La China de hace diez años tampoco es la China de ahora. No, no lo es. Pero creo que no debemos contribuir negativamente a esa tendencia. Hace poco hubo dos visitas interesantes en Pekín: [Ursula] Von der Leyen y [Emmanuel] Macron. Ella dio un discurso durísimo una semana antes de ir, en el que dijo que las únicas áreas en las que Europa podía colaborar con China eran el cambio climático y la naturaleza. Y después Macron dio otro discurso, este sobre colaboración e independencia, sin omitir que Europa debe saber defenderse, pero no era un parlamento hostil. Ese es el enfoque que comparto, y me alegró ver que un europeo lanzaba ese mensaje.
¿Cómo se relaciona con el poder? No me fascina la gente poderosa. Me interesa la política, que está en todas partes, y tomo algunas decisiones según mi intuición en este sentido. No voy a fingir que todo es profundamente intelectual o nace de una investigación exhaustiva. Por ejemplo, en 2001, me encontré ante la disyuntiva entre resucitar el World Trade Center y proyectar la sede de la Central China Television [CCTV, que terminó por construir]. Tomé mi decisión porque había visto que EE UU estaba enfrascado en una visión de Occidente sobrevalorada y, a la vez, limitada. Había muy poca diferencia entre el interés propio y la ideología. Me interesaba más el otro lado. Como te digo, no me guié por quién tenía más poder sino por qué tendencia quería secundar.

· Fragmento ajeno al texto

-- ==== Sys2Proof/Laws/PerInstr.lean ====
section
/-! SUPPORT. Families of statements made once for each command. -/

namespace Sys2Proof.Laws

/-- `RowMatch`: the encoding of a well-formed command matches the opcode table's row with its mnemonic
(30_encoding R103). -/
def RowMatch.Statement (i : Instr) : Prop :=
  WellFormed i → ∃ r ∈ opcodeRows, r.Matches (encode i) ∧ r.mnemonic = mnemonicOf i

/-- The bulk fields do not show under a row's mask that leaves them free. -/
theorem bulk_masked (op : BitVec 8) (arm : BitVec 1) (count src dst : BitVec 16) (m : Word)
    (h : m &&& 0xFFFFFFFFFFFF0000 = 0) :
    packFields { op := op, arm := arm, v := 0, rsv := 0, count := count, src := src, dst := dst } &&& m =
      packFields { op := op, arm := arm, v := 0, rsv := 0, count := 0, src := 0, dst := 0 } &&& m := by
  apply BitVec.eq_of_getLsbD_eq
  intro k hk
  have hb : (m &&& 0xFFFFFFFFFFFF0000).getLsbD k = false := by rw [h]; simp
  rw [BitVec.getLsbD_and] at hb
  simp only [packFields, BitVec.getLsbD_and, BitVec.getLsbD_append]
  by_cases hk16 : k < 16
  · grind
  · have hmask : (0xFFFFFFFFFFFF0000 : Word).getLsbD k = true := by
      have : ∀ j : Fin 64, ¬j.val < 16 → (0xFFFFFFFFFFFF0000 : Word).getLsbD j.val = true := by decide
      exact this ⟨k, hk⟩ hk16
    rw [hmask, Bool.and_true] at hb
    simp [hb]

theorem RowMatch.nop : RowMatch.Statement .nop := fun _ => ⟨_, List.getElem_mem (n := 0) (by decide), by decide⟩
theorem RowMatch.clearAll : RowMatch.Statement .clearAll :=
  fun _ => ⟨_, List.getElem_mem (n := 1) (by decide), by decide⟩
theorem RowMatch.step : RowMatch.Statement .step :=
  fun _ => ⟨_, List.getElem_mem (n := 2) (by decide), by decide⟩
theorem RowMatch.cfgCommit : RowMatch.Statement .cfgCommit :=
  fun _ => ⟨_, List.getElem_mem (n := 3) (by decide), by decide⟩
theorem RowMatch.agcUpdate : RowMatch.Statement .agcUpdate :=
  fun _ => ⟨_, List.getElem_mem (n := 4) (by decide), by decide⟩
theorem RowMatch.agcClear : RowMatch.Statement .agcClear :=
  fun _ => ⟨_, List.getElem_mem (n := 5) (by decide), by decide⟩
theorem RowMatch.ddcUpdate : RowMatch.Statement .ddcUpdate :=
  fun _ => ⟨_, List.getElem_mem (n := 6) (by decide), by decide⟩
theorem RowMatch.ddcClear : RowMatch.Statement .ddcClear :=
  fun _ => ⟨_, List.getElem_mem (n := 7) (by decide), by decide⟩
theorem RowMatch.firUpdate (arm : Arm) : RowMatch.Statement (.firUpdate arm) :=
  fun _ => ⟨_, List.getElem_mem (n := 8) (by decide), by cases arm <;> decide⟩
theorem RowMatch.firClear (arm : Arm) : RowMatch.Statement (.firClear arm) :=
  fun _ => ⟨_, List.getElem_mem (n := 9) (by decide), by cases arm <;> decide⟩
theorem RowMatch.firApply (arm : Arm) (count src dst : Nat) :
    RowMatch.Statement (.firApply arm count src dst) :=
  fun _ => ⟨_, List.getElem_mem (n := 10) (by decide),
    (bulk_masked _ _ _ _ _ _ (by decide)).trans (by cases arm <;> decide), rfl⟩
theorem RowMatch.pgEval (arm : Arm) : RowMatch.Statement (.pgEval arm) :=
  fun _ => ⟨_, List.getElem_mem (n := 11) (by decide), by cases arm <;> decide⟩
theorem RowMatch.idUpdate (arm : Arm) : RowMatch.Statement (.idUpdate arm) :=
  fun _ => ⟨_, List.getElem_mem (n := 12) (by decide), by cases arm <;> decide⟩
theorem RowMatch.idClear (arm : Arm) : RowMatch.Statement (.idClear arm) :=
  fun _ => ⟨_, List.getElem_mem (n := 13) (by decide), by cases arm <;> decide⟩
theorem RowMatch.idApply (count src dst : Nat) : RowMatch.Statement (.idApply count src dst) :=
  fun _ => ⟨_, List.getElem_mem (n := 14) (by decide),
    (bulk_masked _ _ _ _ _ _ (by decide)).trans (by decide), rfl⟩
theorem RowMatch.bsyncUpdate (v : Bool) : RowMatch.Statement (.bsyncUpdate v) :=
  fun _ => ⟨_, List.getElem_mem (n := 15) (by decide), by cases v <;> decide⟩
theorem RowMatch.bsyncClear : RowMatch.Statement .bsyncClear :=
  fun _ => ⟨_, List.getElem_mem (n := 16) (by decide), by decide⟩

end Sys2Proof.Laws
end

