/-- A valid input in `Sampling` advances the stride position, and emits a bit at position 0. -/
theorem SyncCounts.bsStage_sampling (hstride : 1 ≤ b.active.regs.s.toNat) (hphase : b.bs.phase = .sampling)
    (x y : Word) : SyncCounts (m + 1) (bsStage b x y true) := by
  have hm : b.active.regs.d.toNat ≤ m := h.phase.1 hphase
  have hbs : (bsStage b x y true).bs = _ := bsAdvance_sampling _ hphase
  have hsub : m + 1 - b.active.regs.d.toNat = m - b.active.regs.d.toNat + 1 := Nat.succ_sub hm
  have hemits : bsEmits b true = true ↔ (m - b.active.regs.d.toNat) % b.active.regs.s.toNat = 0 := by
    rw [bsEmits_iff, hphase, h.scnt]
    simp
  constructor
  case phase => rw [hbs]; exact iff_of_true hphase (hm.trans m.le_succ)
  case dcnt =>
    rw [hbs]
    change b.bs.dcnt.toNat = b.active.regs.d.toNat - (m + 1)
    rw [h.dcnt]
    omega
  case scnt =>
    rw [hbs]
    change (b.bs.scnt + 1) % _ = (m + 1 - b.active.regs.d.toNat) % b.active.regs.s.toNat
    rw [h.scnt, Nat.mod_add_mod, hsub]
  case validCount => exact h.validCount_succ
  case bitCount =>
    change (bsStage b x y true).bitCount = BitVec.ofNat 64 ((m + 1 - b.active.regs.d.toNat +
      (b.active.regs.s.toNat - 1)) / b.active.regs.s.toNat)
    rw [hsub, ceil_succ hstride, BitVec.ofNat_add, ← h.bitCount]
    split
    next hmultiple => exact (bsStage_of_emits (hemits.2 hmultiple) x y).2
    next hother =>
      rw [(bsStage_of_not_emits (Bool.eq_false_iff.2 (hemits.not.2 hother)) x y).2]
      exact (BitVec.add_zero _).symm

end

theorem SyncCounts.bsStage_valid {m : Nat} {b : Block} (h : SyncCounts m b) (hstride : 1 ≤ b.active.regs.s.toNat)
    (x y : Word) : SyncCounts (m + 1) (bsStage b x y true) := by
  cases hphase : b.bs.phase with
  | awaitingSettle => exact h.bsStage_settling hphase x y
  | sampling => exact h.bsStage_sampling hstride hphase x y

theorem SyncCounts.foldl {m : Nat} {b : Block} (h : SyncCounts m b) (hstride : 1 ≤ b.active.regs.s.toNat)
    (x y : Word) (vs : List Bool) :
    SyncCounts (m + vs.count true) (vs.foldl (fun b v => bsStage b x y v) b) := by
  induction vs generalizing m b with
  | nil => exact h
  | cons v vs ih =>
    cases v with
    | false =>
      have hinvalid : SyncCounts m (bsStage b x y false) := ⟨h.phase, h.dcnt, h.scnt, h.validCount, h.bitCount⟩
      exact ih hinvalid hstride
    | true =>
      rw [List.count_cons_self, Nat.add_comm (vs.count true), ← Nat.add_assoc]
      exact ih (h.bsStage_valid hstride x y) hstride

theorem foldl_bsStage_active (b : Block) (x y : Word) (vs : List Bool) :
    (vs.foldl (fun b v => bsStage b x y v) b).active = b.active := by
  induction vs generalizing b with
  | nil => rfl
  | cons v vs ih => exact ih (bsStage b x y v)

Siempre ha defendido a la Unión Europea. ¿Cómo le ha afectado la guerra de Ucrania? Nada ha cambiado en mi apoyo a la UE, pero la situación cada vez es más compleja. Como organismo, es responsable del futuro de Europa pero solo en parte, porque cada país tiene su parcela de independencia. Esto puede ser un rasgo a favor, porque aprendemos a tolerar la ambigüedad y la pluralidad de opiniones, pero sobre todo es un rasgo de debilidad: es una pesadilla a la hora de operar como un solo organismo. Y, llegados a este punto, necesitamos operar como uno. Es una situación preocupante de la que no tengo ni idea de cómo salir.
En 1974, Koolhaas escribió un guion para el cineasta Russ Meyer: una loca historia en la que los árabes, tras la crisis del petróleo, se habían hecho tan ricos que compran todo el archivo de películas de Hollywood y, a través de una sofisticada tecnología digital, extraen a los actores de los viejos filmes para hacer nuevos, lo cual deja a todos los intérpretes reales sin empleo. El Gobierno se ve obligado a tomar cartas en el asunto y se compromete a hacer una última gran película en la que cada actor pueda encontrar un papel. “Ya entonces nos dimos cuenta de que, potencialmente, el mundo digital podía dejar a mucha gente en paro”, explica, dejando la taza de café entre hojas con dibujos en rojo. “Ahora parece que lo digital siempre llega como por sorpresa, pero a nosotros no nos sorprendió. Siempre intuimos que podía tener un papel fundamental”.